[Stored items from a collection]
# # # # #

/-- What a pass hands over: to its commit, or to the set pass (R237, R311). -/
inductive PassResult where
  /-- The vendor servo library: state, outputs, publish words, the table entry it learns, branch outcomes in order. -/
  | servo (st : Servo) (out : Outputs) (pub : List (Nat × Nat)) (rc : Option (Nat × Int)) (br : List Nat)
  /-- The vendor grid-former library: state, leg requests, publish words, table entries it learns, events. -/
  | grid (st : Grid) (legs : List (Nat × Nat)) (pub : List (Nat × Nat)) (rc : List (Nat × Nat × Int)) (events : List (Nat × Nat))
      (trip : Nat)
  /-- A customer domain: bytes of the shadow region by window byte address, mailbox words written. -/
  | code (stores : List (Nat × Nat)) (mbox : List (Nat × Nat))
deriving DecidableEq, Repr

/-- Where a context's work of the cycle stands (R242). -/
structure Work where
  /-- 0 none, 1 ready, 2 running, 3 handed to the set pass, 4 gone. -/
  skim : Nat
  /-- 0 feedback not ready, 1 ready, 2 running, 3 committed, 4 stopped for this cycle. -/
  full : Nat
deriving DecidableEq, Repr

/-- An axis or grid-former context. Configuration, counters and published results stand in the dictionary. -/
structure Axis where
  /-- The last accepted values before this cycle, newest first (x₁, x₂). -/
  hist : List Fb
  /-- Accepted in this cycle. -/
  cur : Option Fb
  sampleCount : Nat
  counted : Bool
  auxIn : Nat
  temp : Nat
  status : Nat
  /-- Whether a record was accepted in the last two cycles, newest first. -/
  accepted : List Bool
  /-- Feedback ready, ns from the sample instant (R231). -/
  readyAt : Option Nat
  /-- The prediction of this cycle's skim pass (R234). -/
  pred : Option Fb
  /-- Consecutive cycles without an accepted record; SAMPLE_COUNT failed to advance in every one of them. -/
  late : Nat
  stuckAll : Bool
  /-- Why no record has been accepted in this cycle (R259, event 0xC0). -/
  lateDetail : Nat
  freeze : Nat
  miss : Nat
  /-- A commit in each of the last cycles, newest first. -/
  commits : List Bool
  /-- AXIS_FLAGS of this cycle as far as they are known before the deadline. -/
  flags : Nat
  commitAt : Option Nat
  recomputed : Bool
  /-- The cause decided for this cycle's deadline, 0 none. -/
  due : Nat
  work : Work
  skim : Option PassResult
  /-- The committed outputs and publish words. -/
  out : Outputs
  pub : List (Nat × Nat)
  servo : Servo
  sp : SetPoint
  /-- Pulse source: accumulated demand, whether the stage was off in the cycle before, the advances of the last cycles, newest first (R275, R285). -/
  pulseDem : Nat
  pulseOff : Bool
  pulseAdv : List Int
  /-- SPECULATE and PREDICT as of the last request for READY; skimmed in this configuration. -/
  predict : Nat
  skimmed : Bool
  /-- The history is seeded at the next accepted record (R513). -/
  seed : Bool
  /-- The counters of B+0x31 since BOOT, SKIMS to SAMPLE_SKIPS, as the next set will show them (R253). -/
  counts : List Nat
  /-- A results set has been published since BOOT (R75). -/
  published : Bool
  /-- The domain whose publish words these are, 255 none (R253). -/
  dom : Nat
deriving DecidableEq, Repr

# # # # #

Task brief: All of the data above needs to be transcribed verbatim.

Task response:
/-- What a pass hands over: to its commit, or to the set pass (R237, R311). -/
inductive PassResult where
  /-- The vendor servo library: state, outputs, publish words, the table entry it learns, branch outcomes in order. -/
  | servo (st : Servo) (out : Outputs) (pub : List (Nat × Nat)) (rc : Option (Nat × Int)) (br : List Nat)
  /-- The vendor grid-former library: state, leg requests, publish words, table entries it learns, events. -/
  | grid (st : Grid) (legs : List (Nat × Nat)) (pub : List (Nat × Nat)) (rc : List (Nat × Nat × Int)) (events : List (Nat × Nat))
      (trip : Nat)
  /-- A customer domain: bytes of the shadow region by window byte address, mailbox words written. -/
  | code (stores : List (Nat × Nat)) (mbox : List (Nat × Nat))
deriving DecidableEq, Repr

/-- Where a context's work of the cycle stands (R242). -/
structure Work where
  /-- 0 none, 1 ready, 2 running, 3 handed to the set pass, 4 gone. -/
  skim : Nat
  /-- 0 feedback not ready, 1 ready, 2 running, 3 committed, 4 stopped for this cycle. -/
  full : Nat
deriving DecidableEq, Repr

/-- An axis or grid-former context. Configuration, counters and published results stand in the dictionary. -/
structure Axis where
  /-- The last accepted values before this cycle, newest first (x₁, x₂). -/
  hist : List Fb
  /-- Accepted in this cycle. -/
  cur : Option Fb
  sampleCount : Nat
  counted : Bool
  auxIn : Nat
  temp : Nat
  status : Nat
  /-- Whether a record was accepted in the last two cycles, newest first. -/
  accepted : List Bool
  /-- Feedback ready, ns from the sample instant (R231). -/
  readyAt : Option Nat
  /-- The prediction of this cycle's skim pass (R234). -/
  pred : Option Fb
  /-- Consecutive cycles without an accepted record; SAMPLE_COUNT failed to advance in every one of them. -/
  late : Nat
  stuckAll : Bool
  /-- Why no record has been accepted in this cycle (R259, event 0xC0). -/
  lateDetail : Nat
  freeze : Nat
  miss : Nat
  /-- A commit in each of the last cycles, newest first. -/
  commits : List Bool
  /-- AXIS_FLAGS of this cycle as far as they are known before the deadline. -/
  flags : Nat
  commitAt : Option Nat
  recomputed : Bool
  /-- The cause decided for this cycle's deadline, 0 none. -/
  due : Nat
  work : Work
  skim : Option PassResult
  /-- The committed outputs and publish words. -/
  out : Outputs
  pub : List (Nat × Nat)
  servo : Servo
  sp : SetPoint
  /-- Pulse source: accumulated demand, whether the stage was off in the cycle before, the advances of the last cycles, newest first (R275, R285). -/
  pulseDem : Nat
  pulseOff : Bool
  pulseAdv : List Int
  /-- SPECULATE and PREDICT as of the last request for READY; skimmed in this configuration. -/
  predict : Nat
  skimmed : Bool
  /-- The history is seeded at the next accepted record (R513). -/
  seed : Bool
  /-- The counters of B+0x31 since BOOT, SKIMS to SAMPLE_SKIPS, as the next set will show them (R253). -/
  counts : List Nat
  /-- A results set has been published since BOOT (R75). -/
  published : Bool
  /-- The domain whose publish words these are, 255 none (R253). -/
  dom : Nat
deriving DecidableEq, Repr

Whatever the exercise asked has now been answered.